Benefits of IP Video Surveillance
In less technologically-advanced days, video surveillance was cumbersome and slow. By virtue of not being connected, analog solutions were isolated — but they were also faulty, difficult to search and notably sub-par in terms of quality.
IP surveillance, though, is affordable, easy to search, easy to manage and inexpensive to store.
More importantly, it can act as a deterrent to theft or poor, noncompliant behavior — though it won't prevent it, necessarily. At least if suspicious activity does occur, you'll have a way to find out.
Imagine, for example, you had a POS integrated with your IP video surveillance. It could trigger an alert whenever a manager's sign in was used, allowing you to track the actual user. Or, what if you had a region of your facility that was off-limits and you placed a camera in that area? In the past, you would have had to have known something was out of the ordinary in order to consider looking at the tapes. With IP surveillance, you might get an alert if there is motion in that region.

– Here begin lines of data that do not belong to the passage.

/-- FetchBeyondMemoryHalts at the first such `pc`. -/
theorem witness_FetchBeyondMemoryHalts :
    ((State.reset.setPc 0xFFF).schedule = [] ∨ (State.reset.setPc 0xFFF).schedule.head? = some .cycleStep) ∧
    (State.reset.setPc 0xFFF).halt = none ∧ 4095 < (State.reset.setPc 0xFFF).pc.toNat + 1 := by decide

theorem witness_HaltedMachineDoesNothing :
    (State.reset.raise (.stackUnderflow 0x200)).halt ≠ none ∧ (State.reset.raise (.stackUnderflow 0x200)).schedule = [] := by decide

/-- FetchIsBigEndian at the last fetchable address. -/
theorem witness_FetchIsBigEndian : (State.reset.setPc 0xFFE).pc.toNat ≤ 4094 := by decide

/-- PcAfterEachInstruction: a skip taken, a return, and a key wait with nothing latched. -/
theorem witness_PcAfterEachInstruction :
    (∃ t, exec (.seImm 0 0) { State.reset with pc := 0x200 + 2 } = .next t ∧ t.halt = State.reset.halt ∧ State.reset.halt = none) ∧
    (∃ t, exec (.ret 0) { State.reset.setStack [0x300] with pc := 0x200 + 2 } = .next t ∧
      t.halt = (State.reset.setStack [0x300]).halt ∧ (State.reset.setStack [0x300]).halt = none) ∧
    ∃ t, exec (.ldVxK 0) { State.reset with pc := 0x200 + 2 } = .next t ∧ t.halt = State.reset.halt ∧ State.reset.halt = none :=
  ⟨⟨_, rfl, rfl, rfl⟩, ⟨_, rfl, rfl, rfl⟩, ⟨_, rfl, rfl, rfl⟩⟩

theorem witness_EveryInstructionAnswersANextState : State.reset.schedule = [] := by decide

/-- EachComponentHasItsOwnWriters: an instruction that changes each component named. -/
theorem witness_EachComponentHasItsOwnWriters :
    (∃ t, exec (.ldImm 15 1) State.reset = .next t ∧ t.getV 15 ≠ State.reset.getV 15) ∧
    (∃ t, exec (.jp 0x300) State.reset = .next t ∧ t.pc ≠ State.reset.pc) ∧
    (∃ t, exec (.ldDtVx 0) (State.reset.setV 0 7) = .next t ∧ t.dt ≠ (State.reset.setV 0 7).dt) ∧
    (∃ t, exec (.ldStVx 0) (State.reset.setV 0 7) = .next t ∧ t.st ≠ (State.reset.setV 0 7).st) ∧
    (∃ t, exec (.call 0x300) State.reset = .next t ∧ t.stack ≠ State.reset.stack) ∧
    (∃ t, exec (.ldVxK 0) (State.reset.latchRelease 7) = .next t ∧ t.latch ≠ (State.reset.latchRelease 7).latch) ∧
    (∃ t, exec (.ldB 0) State.reset = .next t ∧ t.mem ≠ State.reset.mem) ∧
    (∃ t, exec (.drw 0 0 1) State.reset = .next t ∧ t.fb ≠ State.reset.fb) ∧
    (∃ t, exec (.ldI 1) State.reset = .next t ∧ t.i ≠ State.reset.i) ∧
    (∃ t, exec (.rnd 0 0) State.reset = .next t ∧ t.draws ≠ State.reset.draws) ∧
    ∃ t, exec (.ret 0) State.reset = .next t ∧ t.halt ≠ State.reset.halt :=
  ⟨⟨_, rfl, by decide⟩, ⟨_, rfl, by decide⟩, ⟨_, rfl, by decide⟩, ⟨_, rfl, by decide⟩, ⟨_, rfl, by decide⟩, ⟨_, rfl, by decide⟩,
    ⟨_, rfl, by decide⟩, ⟨_, rfl, by decide⟩, ⟨_, rfl, by decide⟩, ⟨_, rfl, by decide⟩, ⟨_, rfl, by decide⟩⟩

/-- FlagIsZeroOrOne: the seven instructions, `VF` the destination, and the draw at the top of memory. -/
theorem witness_FlagIsZeroOrOne :
    State.reset.halt = none ∧ (∃ t, exec (.addReg 15 15) State.reset = .next t ∧ t.halt = none) ∧
    (∃ t, exec (.sub 15 0) State.reset = .next t ∧ t.halt = none) ∧ (∃ t, exec (.subn 15 0) State.reset = .next t ∧ t.halt = none) ∧
    (∃ t, exec (.shr 15 0) State.reset = .next t ∧ t.halt = none) ∧ (∃ t, exec (.shl 15 0) State.reset = .next t ∧ t.halt = none) ∧
    (∃ t, exec (.addI 15) State.reset = .next t ∧ t.halt = none) ∧
    ∃ t, exec (.drw 15 15 1) (State.reset.setI 0xFFF) = .next t ∧ t.halt = none :=
  ⟨rfl, ⟨_, rfl, rfl⟩, ⟨_, rfl, rfl⟩, ⟨_, rfl, rfl⟩, ⟨_, rfl, rfl⟩, ⟨_, rfl, rfl⟩, ⟨_, rfl, rfl⟩, ⟨_, rfl, rfl⟩⟩

/-- EveryStepKeepsTheInvariant: from the reset state. -/
theorem witness_EveryStepKeepsTheInvariant : State.reset.Inv ∧ ∃ t, step State.reset = .next t :=
  ⟨⟨rfl, by decide, List.forall_mem_nil _⟩, step_of_after (by decide)⟩

/-- WriteChangesOneByte: canonical memory, and the first address of each clause. -/
theorem witness_WriteChangesOneByte : Memory.wf State.reset.mem = true ∧ 4095 < 4096 ∧ 4095 ≤ 4095 ∧ 4094 ≠ 4095 := by decide

/-- ReadsAreCheckedAndBigEndian: the addresses where its clauses meet. -/
theorem witness_ReadsAreCheckedAndBigEndian : 4095 < 4096 ∧ 4095 ≤ 4095 ∧ 4095 < 4095 + 1 ∧ 4094 + 1 ≤ 4095 := by decide

/-- StoreIsSeenByTheNextFetch, LD [I]: one register stored at the last byte, fetched as a low byte by a state with that memory. -/
theorem witness_StoreIsSeenByTheNextFetch_dump :
    Memory.wf (State.reset.setI 0xFFF).mem = true ∧ 1 = (if (0 : RegIdx) = 0 then 1 else (0 : RegIdx).toNat) ∧
    [(0 : Byte)] = ((List.range 1).map fun k => (State.reset.setI 0xFFF).getV (BitVec.ofNat 4 k)) ∧
    (State.reset.setI 0xFFF).i.toNat + 1 ≤ 4096 ∧
    ∃ t u : State, exec (.ldMemVx 0) (State.reset.setI 0xFFF) = .next t ∧ u.mem = t.mem ∧ u.pc.toNat ≤ 4094 :=
  ⟨by decide, by decide, by decide, by decide, ⟨_, State.reset.setPc 0xFFE, rfl, by decide, by decide⟩⟩

/-- StoreIsSeenByTheNextFetch, LD B: the digits of 123 at the last three bytes, fetched from the second. -/
theorem witness_StoreIsSeenByTheNextFetch_digits :
    Memory.wf ((State.reset.setI 0xFFD).setV 0 123).mem = true ∧ ((State.reset.setI 0xFFD).setV 0 123).i.toNat ≤ 4093 ∧
    ([1, 2, 3] : List Byte) = [BitVec.ofNat 8 ((((State.reset.setI 0xFFD).setV 0 123).getV 0).toNat / 100),
      BitVec.ofNat 8 ((((State.reset.setI 0xFFD).setV 0 123).getV 0).toNat / 10 % 10),
      BitVec.ofNat 8 ((((State.reset.setI 0xFFD).setV 0 123).getV 0).toNat % 10)] ∧
    ∃ t u : State, exec (.ldB 0) ((State.reset.setI 0xFFD).setV 0 123) = .next t ∧ u.mem = t.mem ∧ u.pc.toNat ≤ 4094 :=
  ⟨by decide, by decide, by decide,
    ⟨_, (State.reset.setPc 0xFFE).setMem [(0xFFD, 1), (0xFFE, 2), (0xFFF, 3)], rfl, by decide, by decide⟩⟩

theorem witness_ResetMemoryPcAndScreen : 80 ≤ 80 := by decide

/-- ResetEventRestoresEverythingButTheHostsSide: a halted machine, and a later event. -/
theorem witness_ResetEventRestoresEverythingButTheHostsSide :
    ((State.reset.raise (.stackUnderflow 0x200)).setSchedule [.reset, .timerStep]).schedule = .reset :: [.timerStep] := rfl

/-- LoadProgramIsVerbatimOrNothing: the largest image that fits, with its last byte, and the smallest that does not. -/
theorem witness_LoadProgramIsVerbatimOrNothing :
    (State.reset.setSchedule [.loadProgram [0xAB]]).schedule = .loadProgram [0xAB] :: [] ∧
    (State.reset.setSchedule [.loadProgram [0xAB]]).atReset = true ∧ 0 < [0xAB].length ∧
    (∀ bytes : List Byte, (State.reset.setSchedule [.loadProgram bytes]).atReset = true) ∧
    3583 < (List.replicate 3584 (0 : Byte)).length ∧ (List.replicate 3584 (0 : Byte)).length ≤ 3584 ∧
    3584 < (List.replicate 3585 (0 : Byte)).length :=
  ⟨rfl, by decide, by decide, fun bytes => by unfold State.atReset; exact decide_eq_true rfl,
    by rw [List.length_replicate]; decide, by rw [List.length_replicate], by rw [List.length_replicate]; decide⟩

/-- A state whose next event is a load of no bytes, with the difference given from the reset state. -/
def loading (difference : State → State) : State := difference (State.reset.setSchedule [.loadProgram []])

/-- LateLoadIsRefused: for each reason one state that meets it, with the load its next event. -/
theorem witness_LateLoadIsRefused :
    (∃ s : State, s = loading (·.setPc 0x202) ∧ s.schedule = .loadProgram [] :: [] ∧ s.pc ≠ 0x200) ∧
    (∃ s : State, s = loading (·.setMem [(0x200, 1)]) ∧ s.schedule = .loadProgram [] :: [] ∧ s.mem ≠ []) ∧
    (∃ s : State, s = loading (·.setStack [0x202]) ∧ s.schedule = .loadProgram [] :: [] ∧ s.stack ≠ []) ∧
    (∃ s : State, s = loading (·.setI 1) ∧ s.schedule = .loadProgram [] :: [] ∧ s.i ≠ 0) ∧
    (∃ s : State, s = loading (·.raise (.stackUnderflow 0x200)) ∧ s.schedule = .loadProgram [] :: [] ∧ s.halt ≠ none) ∧
    (∃ s : State, s = loading (·.setV 15 1) ∧ s.schedule = .loadProgram [] :: [] ∧ s.getV 15 ≠ 0) ∧
    (∃ s : State, s = loading (·.setDt 1) ∧ s.schedule = .loadProgram [] :: [] ∧ s.dt ≠ 0) ∧
    (∃ s : State, s = loading (·.setSt 1) ∧ s.schedule = .loadProgram [] :: [] ∧ s.st ≠ 0) ∧
    ∃ s : State, s = loading (fun s => s.setFb (s.fb.setPixel 31 63 true)) ∧ s.schedule = .loadProgram [] :: [] ∧
      Framebuffer.pixel s.fb 31 63 = true :=
  ⟨⟨_, rfl, by decide, by decide⟩, ⟨_, rfl, by decide, by decide⟩, ⟨_, rfl, by decide, by decide⟩, ⟨_, rfl, by decide, by decide⟩, ⟨_, rfl, by decide, by decide⟩,
    ⟨_, rfl, by decide, by decide⟩, ⟨_, rfl, by decide, by decide⟩, ⟨_, rfl, by decide, by decide⟩, ⟨_, rfl, by decide, by decide⟩⟩

theorem witness_TimerStepCountsDownToZero :
    (State.reset.setSchedule [.timerStep]).schedule = .timerStep :: [] ∧ (State.reset.setSchedule [.timerStep]).halt = none := ⟨rfl, rfl⟩

theorem witness_TimersSaturateAtZero : (State.reset.setDt 2).halt = none := rfl

/-- HostInputsReachTheirRegisters: its two clauses, one state each. -/
theorem witness_HostInputsReachTheirRegisters :
    (State.reset.setSchedule [.setKeys (Vector.replicate 16 true)]).schedule = .setKeys (Vector.replicate 16 true) :: [] ∧
    (State.reset.setSchedule [.latchRelease 15]).schedule = .latchRelease 15 :: [] := ⟨rfl, rfl⟩

theorem witness_ReturnPopsTheNewestEntry : (State.reset.setStack [0x202, 0x302]).stack = [0x202] ++ [0x302] := rfl

theorem witness_ReturnOnEmptyStackHalts : State.reset.stack = [] := rfl

/-- ReturnUndoesCall: the return runs in another state with the stack the call left. -/
theorem witness_ReturnUndoesCall :
    ∃ t, exec (.call 0x300) State.reset = .next t ∧ (State.reset.setStack [0x200]).stack = t.stack := ⟨_, rfl, rfl⟩

/-- FiniteStackOverflows: a full stack of one entry, and one with room for one more. -/
theorem witness_FiniteStackOverflows :
    1 ≤ (State.reset.setStack [0x202]).stack.length ∧ (State.reset.setStack [0x202]).stack.length < 2 := by decide

/-- The destination is not `VF`, the operand restriction of the result clauses of AddRegistersCarries, SubtractsFlagNoBorrow and
ShiftsMoveOneBitIntoTheFlag; and a bit of a byte, that of LogicIsBitwiseWithoutFlag. -/
theorem witness_AddRegistersCarries : (14 : RegIdx) ≠ 15 := by decide
theorem witness_SubtractsFlagNoBorrow : (14 : RegIdx) ≠ 15 := by decide
theorem witness_ShiftsMoveOneBitIntoTheFlag : (14 : RegIdx) ≠ 15 := by decide
theorem witness_LogicIsBitwiseWithoutFlag : 7 < 8 := by decide

/-- RandomIsMaskedByTheImmediate: a bit the immediate has 0. -/
theorem witness_RandomIsMaskedByTheImmediate : (0x0F : Byte).getLsbD 7 = false := by decide

/-- FontAddressIsFiveTimesVx: the last digit, on reset memory. -/
theorem witness_FontAddressIsFiveTimesVx : ((State.reset.setV 0 15).getV 0).toNat ≤ 15 ∧ (State.reset.setV 0 15).mem = [] := by decide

With these measures in place, you can start to look at characteristics or behavior that might be out of the ordinary, thereby protecting your business from emerging threats. Some systems even allow for a find and replace of sorts, such that if you knew something was stolen, you could find the exact moment the theft occurred. Given the recent trend of hardware theft (in order to access data), that's an important benefit.
Truly, IP video surveillance can be used in whatever way you need to use it to make you better at what you need to be better at. If you need to be better at creating audit trails for your security team, IP video surveillance can help. If you need to understand how your employees are spending their time in order to increase productivity, it can help with that, too.
And if you need to increase employee safety, there's almost no better way.
"There are kooky things happening," says Devi Momot, Twinstate's CEO. "And we need to be prepared for this world. Sometimes people's actions don't make sense, or aren't predictable. So you need to be skeptical and worried about your people's safety." A video solution where you can electronically release a door lock to let people into your building is a brilliant solution. Imagine if you could verify a package number and an expected delivery when the UPS driver arrived, before you unlocked the door? You wouldn't need to worry, then, about social engineering or safety threats.
What to Consider When Shopping
Now that you know the many benefits of IP video surveillance, you need to consider all of the goals you'd like to accomplish with it. If you would like to protect a certain set of assets or view your remote offices, you'll go into the purchasing process already knowing exactly where you need to place cameras and how they need to function.
Consider the following:
- Do you want audio and video?
- How long do you want to store your information?
- Do you want to be able to view it from home?
- Do you need to only be able to identify that someone was there, or do you need to be able to see facial details? Verify serial or model numbers?
- Does your solution need to record at night? How will it get light in that area?
- Do you need to be able to use this in a court of law? If so, does the solution you're looking at have identification tech built in, so you can verify the information's authenticity?
Ultimately, you want to be sure the technology you purchase for your security solutions is suitable for your application of that technology. You don't need to answer all of these questions prior to shopping, but you should expect any good vendor to ask them. If you’re looking at vendors that don’t ask these types of specific, tedious questions that make you think deeply, they’re probably not doing you justice.